From ChatGPT Prompts to Audio Classification: A Creative Journey in Sound

In the realm of artificial intelligence, where machines mimic human intelligence, audio models hold a unique place. They listen, analyze, and interpret sounds, unlocking a world of possibilities from speech recognition to music generation. But training these models requires a diverse dataset, and that’s where Shakhizat Nurgaliyev’s project shines.

Shaping Sounds with Generative Models: A New Approach

Traditionally, creating a dataset for audio models involves meticulous microphone setup, capturing lengthy audio sequences, and painstaking manual data cleaning. Nurgaliyev’s project takes a novel approach, eliminating the need for this laborious process. Instead, he harnesses the power of generative models, which create synthetic data from scratch.

ChatGPT: The Master of Audio Prompts

Nurgaliyev turned to ChatGPT, the remarkable language model, to craft a series of audio descriptions. With a simple prompt, he prompted ChatGPT to generate 300 detailed descriptions, covering three distinct audio classes: speech, music, and background noise. These descriptions became the foundation for the synthetic dataset.

NVIDIA and Meta Join Forces: Generating Sounds from Descriptions

To transform these descriptions into actual sounds, Nurgaliyev employed the NVIDIA Jetson AGX Orin Developer Kit and Meta’s AudioCraft model. This powerful combination enabled the generation of sound snippets that accurately reflected the audio descriptions provided by ChatGPT.

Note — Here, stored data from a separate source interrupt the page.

-- ==== Sys2Proof/Laws/Views.lean ====
section
/-! SUPPORT. The same frames for the views of the state: an operation that never changes a block leaves every entry, port,
segment, health object and job record that is read from it. -/

namespace Sys2Proof.Machine

variable (s : State)

theorem State.object_congr {s t : State} (h : t.hm = s.hm) (o : ObjectId) : t.object o = s.object o := by
  rcases o with (_ | _) | _ | _ <;> simp only [State.object, h]

theorem State.entry_congr {s t : State} (h : t.sd = s.sd) (a : Address) : t.entry a = s.entry a := by
  simp only [State.entry, h]

theorem State.port_congr {s t : State} (h : t.ports = s.ports) (n : PortNo) : t.port n = s.port n := by
  simp only [State.port, h]

theorem State.seg_congr {s t : State} (h : t.ti = s.ti) (g : Seg) : t.seg g = s.seg g := by
  cases g <;> simp only [State.seg, h]

theorem State.job?_congr {s t : State} (h : t.sm = s.sm) (id : Nat) : t.job? id = s.job? id := by
  simp only [State.job?, h]

theorem State.job?_congr' {s t : State} (h : t.sm.jobs = s.sm.jobs) (id : Nat) : t.job? id = s.job? id := by
  simp only [State.job?, h]

@[simp] theorem State.object_respond (n : PortNo) (r : Response) (o' : ObjectId) :
    (s.respond n r).object o' = s.object o' :=
  State.object_congr (s.respond_hm n r) o'

@[simp] theorem State.entry_respond (n : PortNo) (r : Response) (a' : Address) :
    (s.respond n r).entry a' = s.entry a' :=
  State.entry_congr (s.respond_sd n r) a'

@[simp] theorem State.seg_respond (n : PortNo) (r : Response) (g' : Seg) :
    (s.respond n r).seg g' = s.seg g' :=
  State.seg_congr (s.respond_ti n r) g'

@[simp] theorem State.job?_respond (n : PortNo) (r : Response) (i' : Nat) :
    (s.respond n r).job? i' = s.job? i' :=
  State.job?_congr (s.respond_sm n r) i'

@[simp] theorem State.object_notify (n : PortNo) (x : Notice) (o' : ObjectId) :
    (s.notify n x).object o' = s.object o' :=
  State.object_congr (s.notify_hm n x) o'

@[simp] theorem State.entry_notify (n : PortNo) (x : Notice) (a' : Address) :
    (s.notify n x).entry a' = s.entry a' :=
  State.entry_congr (s.notify_sd n x) a'

@[simp] theorem State.seg_notify (n : PortNo) (x : Notice) (g' : Seg) :
    (s.notify n x).seg g' = s.seg g' :=
  State.seg_congr (s.notify_ti n x) g'

@[simp] theorem State.job?_notify (n : PortNo) (x : Notice) (i' : Nat) :
    (s.notify n x).job? i' = s.job? i' :=
  State.job?_congr (s.notify_sm n x) i'

@[simp] theorem State.object_notifyLink (n : PortNo) (o' : ObjectId) :
    (s.notifyLink n).object o' = s.object o' :=
  State.object_congr (s.notifyLink_hm n) o'

@[simp] theorem State.entry_notifyLink (n : PortNo) (a' : Address) :
    (s.notifyLink n).entry a' = s.entry a' :=
  State.entry_congr (s.notifyLink_sd n) a'

@[simp] theorem State.seg_notifyLink (n : PortNo) (g' : Seg) :
    (s.notifyLink n).seg g' = s.seg g' :=
  State.seg_congr (s.notifyLink_ti n) g'

@[simp] theorem State.job?_notifyLink (n : PortNo) (i' : Nat) :
    (s.notifyLink n).job? i' = s.job? i' :=
  State.job?_congr (s.notifyLink_sm n) i'

@[simp] theorem State.object_notifyJob (src : Source) (id : Nat) (st : NoticeState) (k : Nat) (o' : ObjectId) :
    (s.notifyJob src id st k).object o' = s.object o' :=
  State.object_congr (s.notifyJob_hm src id st k) o'

@[simp] theorem State.entry_notifyJob (src : Source) (id : Nat) (st : NoticeState) (k : Nat) (a' : Address) :
    (s.notifyJob src id st k).entry a' = s.entry a' :=
  State.entry_congr (s.notifyJob_sd src id st k) a'

@[simp] theorem State.seg_notifyJob (src : Source) (id : Nat) (st : NoticeState) (k : Nat) (g' : Seg) :
    (s.notifyJob src id st k).seg g' = s.seg g' :=
  State.seg_congr (s.notifyJob_ti src id st k) g'

@[simp] theorem State.job?_notifyJob (src : Source) (id : Nat) (st : NoticeState) (k : Nat) (i' : Nat) :
    (s.notifyJob src id st k).job? i' = s.job? i' :=
  State.job?_congr (s.notifyJob_sm src id st k) i'

@[simp] theorem State.object_reportPort (n : PortNo) (o' : ObjectId) :
    (s.reportPort n).object o' = s.object o' :=
  State.object_congr (s.reportPort_hm n) o'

Edge Impulse: A Platform for Audio Classification

With the synthetic dataset in hand, Nurgaliyev turned to Edge Impulse, a platform dedicated to developing machine learning models for embedded devices. He created an audio classification project, uploaded the generated samples, and designed an Impulse using the MFE audio block and a Keras classifier model.

iRobota: The Gateway to Audio Classification in the Real World

To bring the audio classification model into the physical world, Nurgaliyev built an iRobota library and loaded it onto an iRobota GIGA R1 WiFi board. A simple sketch was written to continuously listen for audio data, perform classification, and display the label on the GIGA R1’s Display Shield screen.

Hackster.io: Sharing the Journey

Nurgaliyev’s project is meticulously documented on Hackster.io, a vibrant community for hardware enthusiasts. The write-up provides comprehensive details, allowing others to replicate and extend his work.

Bonus: The Art of Audio Manipulation

Nurgaliyev’s project opens up exciting possibilities for audio manipulation. Generative models can create unique and diverse soundscapes, blurring the line between reality and imagination. From creating personalized soundtracks to designing immersive soundscapes for virtual reality, the potential is limitless.

Nurgaliyev’s project is a testament to the power of creativity and innovation in the field of artificial intelligence. By combining ChatGPT’s language generation capabilities with generative audio models, he has crafted a novel approach to audio dataset creation. This opens up new avenues for research and development in the realm of audio classification and beyond.